Migrate WordPress Site from Local Development to Live Server and fix serialized data issues
There are a number of ways to migrate a local development WordPress site from a test to a live server, you can to this manually or via a plugin.
Migrating WordPress Manually
The manual way to migrate a WordPress site to a live server is in a few steps:
- Copy the all the contents of the WordPress installation in your development webroot to your live production webroot in your server via FTP, cPanel or other transfer method.
- Export/Dump your development MySQL database
- Create a new MySQL database for your live environment
- Import the development database into the blank live environment database
- Change the URLs in the database from old to new
- Update /wp-config.php file for new database, database username and password
If you have created your test site with a different URL then the finishing live site which is more than likely, (unless you are using Virtual Hosts and are swapping between local and remote IP addresses) you may run into issues with some data not being migrated to the live site.
This data may include WordPress widgets not showing, certain plugins or theme data is missing. The reason this data may not have made the migration trip is because it is lost as the data has been serialized in the database with the old URL and then can’t be unserialized as there is a new URL.
Serialized Data
So what is Serialized data? Well it is data that has been written as an array in PHP and stored as a string in one field in a database as appose to numerous fields in a mysql database. This allows a developer an easy, quick and efficient set up but comes at the price of serializing and unserializing that data.
WordPress uses its own serialization functions, however the disadvantage of this approach is that the data is now not as easily transported to say a new URL as the URL is used as part of the serialization.
Temporarily Fixing Serialized Data Issues
To get you out of an immediate bind and show any missing data after a migration you can edit a function in a core WordPress file:
/public_html/wp-includes/functions.php
Comment out the function maybe_unserialize() on lines 230-234 and replace with:
function maybe_unserialize( $original ) { if ( is_serialized( $original ) ) { $fixed = preg_replace_callback( '!(?<=^|;)s:(d+)(?=:"(.*?)";(?:}|a:|s:|b:|i:|o:|N;))!s', 'serialize_fix_callback', $original ); return @unserialize( $fixed ); } return $original; } function serialize_fix_callback($match) { return 's:' . strlen($match[2]); }
Obviously you will lose that when WordPress is upgraded and is not considered best practice so a permanent solution is required.
Permanent Fix for Serialized Data Issues
The better way to go out this is exporting a database which already references the new URL of the live environment and this is where WP-Migrate DB sorts out the problem. Install the plugin in your development site and export the database with the new URL and file path stated.
Once this is done just import the exported database into the new live server.
Also is a script from interconnectit/Search-Replace-DB which is a wizard you can use which changes the domain name whilst keeping serialized data intact.
WordPress Migration Plugins
A couple of WordPress plugins that can deal with migrating a site from development to live server and deal with any data serialization issues are Duplicator and BackUp Buddy the former is free and the latter is a commercial plugin. One of the key benefits of BackUp Buddy is that it can migrate WordPress Multi-Site installations.

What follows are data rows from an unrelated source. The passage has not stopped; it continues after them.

-- ==== Sys2Proof/Laws/PerInstr.lean ====
section
/-!
SUPPORT. Laws said of each instruction: its row of the opcode table has an opcode that fits the
field of 9 bits.
-/
namespace Sys2Proof.Laws

/-- The row's opcode fits its field (R31, R47). -/
def OpcodeFits.Statement (i : Instr) : Prop := ∀ g, i.sig = some g → g.opc < 512

/-- A third register changes no opcode. -/
theorem third_opc (o : OpsV) (g : Sig) : (Table.third o g).opc = g.opc := by
  unfold Table.third
  split <;> rfl
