/-- The record at 0x30000 is ready: two registers from v3 on, for 32 lanes, of which 5 are in its mask. -/
def resumeState : State := { (gridState (.resume 0 0 2) (winGrid 1) { gridPart with ready := [(0x30000, 1)], saves := [(0x30000, aSaved)] } []) with
  mem := (withDwords [(0x30000, 0x8000000000012344#64), (0x30008, 0x83), (0x30050, 5)] (ev .none id)).mem }
/-- A resumption's record is read and its core has a slot. -/
def ResumeMet (Q : Got → Prop) : Prop := ∃ (s : State) (p i core rec gid : Nat) (g : Grid) (v : Saved) (sub : Nat) (d : List Word) (s1 s2 : State) (vals : List Word),
    ((s.part p).ready[i]? = some (rec, gid) ∧ aget s.grids gid = some g ∧ aget (s.part p).saves rec = some v ∧ g.part = p ∧
    s.mayDispatch g = true ∧ (s.part p).clusters.contains (core / 4) = true ∧ s.othersOn p = false ∧
    s.resumesBefore (s.readyWith p) g core = false ∧
    s.subFor core g.kern.vregs v.width = some sub) ∧ s.readDwords p (core / 144) (BitVec.ofNat 64 rec) 32 .atomic = .ok (d, s1) ∧
    s1.readDwords p (core / 144) (BitVec.ofNat 64 (rec + 256)) (recCount d * v.width) .atomic = .ok (vals, s2) ∧
    v.width ≤ 64 ∧ recFirst d + recCount d ≤ 128 ∧ s.cur = .event (.resume p i core) ∧
    Q (s2.alloc p (core / 144) (g.kern.rets * 8 * v.width) 256 (.spill s2.nextId)).1
theorem resume_met (s : State) (Q : Got → Prop) [DecidablePred Q] (h0 : (s.part 0).ready[0]? = some (0x30000, 1) ∧ aget s.grids 1 = some (winGrid 1) ∧
    aget (s.part 0).saves 0x30000 = some aSaved ∧ (winGrid 1).part = 0 ∧ s.mayDispatch (winGrid 1) = true ∧ (s.part 0).clusters.contains (2 / 4) = true ∧
    s.othersOn 0 = false ∧ s.resumesBefore (s.readyWith 0) (winGrid 1) 2 = false ∧ s.subFor 2 (winGrid 1).kern.vregs aSaved.width = some 0)
    (h1 : s.cur = .event (.resume 0 0 2)) (h : okB (s.readDwords 0 (2 / 144) (BitVec.ofNat 64 0x30000) 32 .atomic) (fun y =>
      decide (recFirst y.1 + recCount y.1 ≤ 128) && okB (y.2.readDwords 0 (2 / 144) (BitVec.ofNat 64 0x30100) (recCount y.1 * 32) .atomic) fun z =>
        decide (Q (z.2.alloc 0 0 ((winGrid 1).kern.rets * 8 * 32) 256 (.spill z.2.nextId)).1)) = true) : ResumeMet Q :=
  have ⟨⟨d, s1⟩, h2, h3⟩ := ok_and h
  have ⟨⟨vals, s2⟩, h4, h5⟩ := ok_and (both h3).2
  ⟨s, 0, 0, 2, 0x30000, 1, winGrid 1, aSaved, 0, d, s1, s2, vals, h0, h2, h4, by decide, of_decide_eq_true (both h3).1, h1, of_decide_eq_true h5⟩
def isAt (r : Got) : Bool := match r with
  | .at _ => true
  | _ => false
def isFull (r : Got) : Bool := match r with
  | .full => true
  | _ => false
theorem at_met {r : Got} (h : isAt r = true) : ∃ n, r = .at n := by
  unfold isAt at h
  split at h
  · exact ⟨_, rfl⟩
  · cases h
theorem full_met {r : Got} (h : isFull r = true) : r = .full := by
  unfold isFull at h
  split at h
  · rfl
  · cases h
theorem resume_mono {P Q : Got → Prop} (h : ResumeMet P) (k : ∀ r, P r → Q r) : ResumeMet Q :=
  have ⟨s, p, i, core, rec, gid, g, v, sub, d, s1, s2, vals, h1, h2, h3, h4, h5, h6, h7⟩ := h
  ⟨s, p, i, core, rec, gid, g, v, sub, d, s1, s2, vals, h1, h2, h3, h4, h5, h6, k _ h7⟩
theorem witness_Resumption : ResumeMet fun r => ∃ n, r = .at n :=
  resume_mono (resume_met resumeState (fun r => isAt r = true) (by decide +kernel) rfl (by decide +kernel)) fun _ => at_met
/-- Die 0 has no memory left for a spill area. -/
theorem witness_Resumption_full : ResumeMet fun r => r = .full :=
  resume_mono (resume_met (resumeState.modPart 0 fun q => { q with ctx := [(5, 0x80000#64), (6, 0x180000#64)] }) (fun r => isFull r = true) (by decide +kernel) rfl
    (by decide +kernel)) fun _ => full_met
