-- ==== Sys2Proof/Machine/Bytes.lean ====
section
/-! DEFINITION. Byte strings: little-endian fields, the two CRCs of the manual, and IEEE 754 binary32 numbers. -/

namespace Sys2Proof.Machine

/-- The `n` bytes of a number, least significant first (00, Numbers, units and type). -/
def leBytes : Nat → Nat → List Byte
  | 0, _ => []
  | n + 1, v => BitVec.ofNat 8 v :: leBytes n (v / 256)

/-- The number that a byte string spells, least significant byte first. -/
def leNat : List Byte → Nat
  | [] => 0
  | b :: bs => b.toNat + 256 * leNat bs

/-- `len` bytes of a string from offset `off`; bytes past its end read 0. -/
def slice (bs : List Byte) (off len : Nat) : List Byte :=
  let part := (bs.drop off).take len
  part ++ List.replicate (len - part.length) 0

/-- The little-endian number of the `len` bytes at `off`. -/
def field (bs : List Byte) (off len : Nat) : Nat := leNat ((bs.drop off).take len)

/-- The signed little-endian number of the `len` bytes at `off`. -/
def sfield (bs : List Byte) (off len : Nat) : Int :=
  let v := field bs off len
  if v < 2 ^ (8 * len - 1) then v else (v : Int) - 2 ^ (8 * len)

/-- A signed number as it stands in a field of `len` bytes. -/
def sBytes (len : Nat) (v : Int) : List Byte := leBytes len (v % (2 ^ (8 * len) : Int)).toNat

/-- The bytes of a vector of bits, least significant first. -/
def bvBytes {w : Nat} (n : Nat) (v : BitVec w) : List Byte := leBytes n v.toNat

/-- A byte string with the bytes at `off` replaced by `bs`. -/
def splice (whole : List Byte) (off : Nat) (bs : List Byte) : List Byte :=
  slice whole 0 off ++ bs ++ whole.drop (off + bs.length)

/-- A string cut or filled with zero bytes to `n`. -/
def padTo (n : Nat) (bs : List Byte) : List Byte := slice bs 0 n

/-- The little-endian number of `len` operand bytes from offset `off` of a command (02 R61). -/
def opField (c : Cmd) (off len : Nat) : Nat := (c.ops.toNat / 2 ^ (8 * off)) % 2 ^ (8 * len)

/-- One operand byte. -/
def opByte (c : Cmd) (off : Nat) : Nat := opField c off 1

/-- A signed operand field. -/
def opSigned (c : Cmd) (off len : Nat) : Int :=
  let v := opField c off len
  if v < 2 ^ (8 * len - 1) then v else (v : Int) - 2 ^ (8 * len)

/-- Bits `lo` to `lo + len - 1` of a number. -/
def bitsOf (v lo len : Nat) : Nat := v / 2 ^ lo % 2 ^ len

/-- One step of a CRC that shifts towards the most significant bit. -/
def crc16Bit (crc : BitVec 16) (bit : Bool) : BitVec 16 :=
  let top := crc.getLsbD 15 ^^ bit
  if top then (crc <<< 1) ^^^ 0x1021 else crc <<< 1

/-- One byte into CRC-16/CCITT-FALSE, most significant bit first (03 R88, R90). -/
def crc16Byte (crc : BitVec 16) (b : Byte) : BitVec 16 :=
  [7, 6, 5, 4, 3, 2, 1, 0].foldl (fun c i => crc16Bit c (b.getLsbD i)) crc

/-- CRC-16/CCITT-FALSE: polynomial 0x1021, initial value 0xFFFF, no final inversion. -/
def crc16 (bs : List Byte) : BitVec 16 := bs.foldl crc16Byte 0xFFFF

/-- One byte into the reflected Castagnoli CRC (08 R258). -/
def crc32cByte (crc : BitVec 32) (b : Byte) : BitVec 32 :=
  [0, 1, 2, 3, 4, 5, 6, 7].foldl
    (fun c _ => if c.getLsbD 0 then (c >>> 1) ^^^ 0x82F63B78 else c >>> 1) (crc ^^^ b.setWidth 32)

/-- CRC-32C: Castagnoli, reflected, initial value and final XOR 0xFFFF_FFFF (08 R258). -/
def crc32c (bs : List Byte) : BitVec 32 := (bs.foldl crc32cByte 0xFFFFFFFF) ^^^ 0xFFFFFFFF

/-- `bs` followed by its CRC-32C. -/
def withCrc32c (bs : List Byte) : List Byte := bs ++ bvBytes 4 (crc32c bs)

/-- Two to an integer power. -/
def pow2 (e : Int) : Rat := if e < 0 then 1 / (2 ^ e.natAbs : Nat) else ((2 ^ e.natAbs : Nat) : Rat)

/-- The value of an IEEE 754 binary32 number; none for an infinity or a NaN. -/
def f32Value (bits : Nat) : Option Rat :=
  let sign : Rat := if bitsOf bits 31 1 = 1 then -1 else 1
  let e := bitsOf bits 23 8
  let m := bitsOf bits 0 23
  if e = 255 then none
  else if e = 0 then some (sign * m * pow2 (-149))
  else some (sign * (m + 2 ^ 23 : Nat) * pow2 ((e : Int) - 150))

/-- The binary32 number of four bytes at `off`. -/
def f32Field (bs : List Byte) (off : Nat) : Option Rat := f32Value (field bs off 4)

/-- ⌊log₂ a⌋ or one more, for a positive rational. -/
def ratLog (a : Rat) : Int := (Nat.log2 a.num.natAbs : Int) - (Nat.log2 a.den : Int)

/-- The largest integer at most a rational. -/
def ratFloor (q : Rat) : Int := q.num / q.den

/-- A rational rounded to the nearest integer, halves upwards. -/
def ratRound (q : Rat) : Int := ratFloor (q + 1 / 2)

/-- A number held between two bounds. -/
def clampInt (lo hi v : Int) : Int := if v < lo then lo else if hi < v then hi else v

/-- A counter that saturates. -/
def satAdd (max v n : Nat) : Nat := if v + n ≤ max then v + n else max

end Sys2Proof.Machine
end

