-- ==== Sys2Proof/Machine/StateDevice.lean ====
section
/-! DEFINITION. State of the switch channels, the Weighbridge, the studbook, the core pairs, power, temperature, time, the tack store and the networks (chapters 09, 10, 13 to 19). Defaults are the reset values; records of the configuration region hold their factory values. -/

namespace Sys2Proof.Machine

/-- The commanded mode of a channel (09 R284), in the order of CMD of `SWC_STAT`. -/
inductive SwcMode where
  | off | on | constPower
deriving DecidableEq, Repr

/-- LATCH_CAUSE of `SWC_STAT` (09). -/
inductive LatchCause where
  | none | thermal | limTmo | overcurrent | dipRestore
deriving DecidableEq, Repr

/-- PHASE of `SWC_STAT` (09 R286). -/
inductive CoilPhase where
  | off | pullIn | hold | full
deriving DecidableEq, Repr

/-- Settings of a channel (09 R306): protections of a general channel, economiser of a contactor channel. -/
structure SwcRec where
  retryMax  : Nat := 3
  retryWinS : Nat := 10
  limTmoMs  : Nat := 20
  pwmHz     : BitVec 2 := 1
  law       : Bool := false
  restartMs : Nat := 100
  bypass    : Bool := false
  econ      : Bool := true
  pullMa    : Nat := 1200
  pullMs    : Nat := 100
  holdMw    : Nat := 8000
deriving DecidableEq, Repr

/-- A switch channel (09). D_REF is in 0.1 %, the present duty in 1/255, currents are in mA, R_COIL in 0.5 Ω. -/
structure Swc where
  cmd       : SwcMode := .off
  dRef      : Nat := 0
  out       : Bool := false
  en        : Bool := false
  phase     : CoilPhase := .off
  limit     : Bool := false
  limitAt   : Nat := 0
  wait      : Bool := false
  tripAt    : Nat := 0
  waitCause : LatchCause := .none
  latched   : Bool := false
  cause     : LatchCause := .none
  stuckOn   : Bool := false
  /-- The channel was commanded ON or CONST_POWER after STUCK_ON was set (R297). -/
  stuckNew  : Bool := false
  failRun   : Nat := 0
  pulse     : Bool := false
  pulseDrop : Bool := false
  pullLow   : Bool := false
  holdLow   : Bool := false
  restarts  : List Nat := []
  duty      : Nat := 0
  iMa       : Nat := 0
  curSat    : Bool := false
  settling  : Bool := false
  sampleAt  : Option Nat := none
  tj        : Int := 0
  tripCnt   : Nat := 0
  latchCnt  : Nat := 0
  rCoil     : Nat := 24
  pullCnt   : Nat := 0
  onAt      : Nat := 0
  cfg       : SwcRec := {}
deriving DecidableEq, Repr

/-- One power die (09 R283, R299, R300). -/
structure Die where
  vbat    : BitVec 12 := 0
  dip     : Bool := false
  dipAt   : Nat := 0
  dipLow  : BitVec 12 := 0xFFF
  /-- Channels that were in current limit when the dip began. -/
  inLimit : BitVec 12 := 0
deriving DecidableEq, Repr

/-- What both dies share, the enable crossing as SW-1 sees it, and the sense pin (09 R283, R288–R290, R306). -/
structure SwcCtl where
  die       : Bank 2 Die := Bank.fill 2 {}
  dipCnt    : Nat := 0
  /-- Enables and cut-off as the latest refresh entry set them, and when it arrived. -/
  enables   : BitVec 12 := 0
  cutoff    : Bool := false
  refreshAt : Nat := 0
  snsExt    : Bool := false
  snsPin    : BitVec 4 := 0
  settling  : Bool := false
  intCh     : Fin 12 := 0
  /-- The last five reads of SNS_SEL, newest first (R290). -/
  pins      : List (BitVec 4) := []
  seq       : BitVec 32 := 0
deriving DecidableEq, Repr

/-- The Weighbridge counters of a string (10 R308–R310). Energies in 2^-32 µWh, charges in 2^-32 µAh. -/
structure WbStr where
  eDis     : Bank 8 Nat := Bank.fill 8 0
  eChg     : Bank 8 Nat := Bank.fill 8 0
  qDis     : Nat := 0
  qChg     : Nat := 0
  gap      : Nat := 0
  subst    : Nat := 0
  sat      : Nat := 0
  openFlow : Nat := 0
  bin      : Fin 8 := 0
  /-- Bins in force by the frame from which they hold, newest first (R312). -/
  bins     : List (Nat × Fin 8) := []
  rollback : Bool := false
  slotSeq  : Nat := 0
  iRated   : Nat := 500
  deadMa   : Nat := 200
  exposure : Bank 16 Nat := Bank.fill 16 0
  unmeas   : Nat := 0
deriving DecidableEq, Repr

/-- The stages of a statement (10 R318): waiting for its start, for the first frame edge, and for its flush writes. -/
inductive StmtStage where
  | queued | armed | flushing
deriving DecidableEq, Repr

/-- A statement (10 R318): its command, meter or health, its stage, edge E with the operating hours, yard time and bins at it,
the bytes without the signature, and the MRAM codewords it waits for. -/
structure Stmt where
  cmd    : Cmd
  health : Bool
  stage  : StmtStage
  edge   : Nat
  oph    : Nat
  ytime  : Nat
  bins   : List Nat
  flags  : Nat
  bytes  : List Byte
  addrs  : List Nat
deriving DecidableEq, Repr

/-- A tariff change that waits for its frame edge (10 R312). -/
structure TariffPend where
  cmd   : Cmd
  mask  : BitVec 4
  bin   : Fin 8
deriving DecidableEq, Repr
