/-- SUCCESS with a result. -/
def State.ok (s : State) (c : Cmd) (result : BitVec 128 := 0) : State := s.complete c stSuccess result
/-- BAD_OPERAND. -/
def State.badOperand (s : State) (c : Cmd) : State := s.complete c stBadOperand
/-- REFUSED with its refuser code in dword 2 (02 R70). -/
def State.refuse (s : State) (c : Cmd) (code : Nat) : State := s.complete c stRefused (dwords code 0 0 0)
/-- BUSY. -/
def State.busy (s : State) (c : Cmd) : State := s.complete c stBusy

/-- AUTH_FAIL: a signed package failed verification, which also sets AUTH_FAIL of `SEC_EVT` (02 R70; 18). -/
def State.authFail (s : State) (c : Cmd) : State :=
  State.complete { s with evt := { s.evt with sec := setBit s.evt.sec 2 } } c stAuthFail

/-- The commands of a list, each completed with the same status and result. -/
def State.completeAll (s : State) (cs : List Cmd) (status : BitVec 8) (result : BitVec 128 := 0) : State :=
  cs.foldl (fun s c => s.complete c status result) s

/-- A command has begun to execute. -/
def State.executing (s : State) (c : Cmd) : State :=
  { s with hif := { s.hif with
      flights := s.hif.flights.map (fun f => if f.cmd.stamp == c.stamp then { f with stage := .executing } else f) } }

/-- Whether a command in flight still waits on its dependencies, and so has no effect yet. -/
def State.waits (s : State) (c : Cmd) : Bool :=
  match s.hif.flight c.stamp with
  | some f => f.stage == .waiting
  | none => false

/-- A command executes (02 R67, check 5): nothing happens while it waits on its dependencies, in recovery mode a command
that the boot ROM does not serve is REFUSED 0x0D07 (18 R458), and otherwise `body` acts. `inRecovery` says whether the
boot ROM serves it. -/
def State.run (s : State) (c : Cmd) (inRecovery : Bool) (body : State → State) : State :=
  if s.waits c then s
  else if s.sec.recovery && !inRecovery then s.refuse c 0x0D07
  else body (s.executing c)

/-- Bytes written to host memory for a command (11 R335, priority 4), in one transfer. -/
def State.toHost (s : State) (addr : Nat) (bytes : List Byte) : State :=
  s.emit (.hostWrite (BitVec.ofNat 64 addr) bytes)

end Sys2Proof.Machine
end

I use mostly Duplicator which I have found to be faultless in many site migrations and the plugin has been around for a while now.
You add the plugin to the the site you are migrating from and create a package from the plugin which includes all the WordPress content and the database, you upload that package to your new server and you need to have a blank MySQL database ready.
From there you need the credentials of the new database; name, username and password – after the package is uploaded go to the config file via a browser, fill in the blanks and you have a migrated site.
Here are the full Duplicator docs.
Thanks for this post! I highly recommend using WP-Migrate DB – it’s simple to use and works a treat!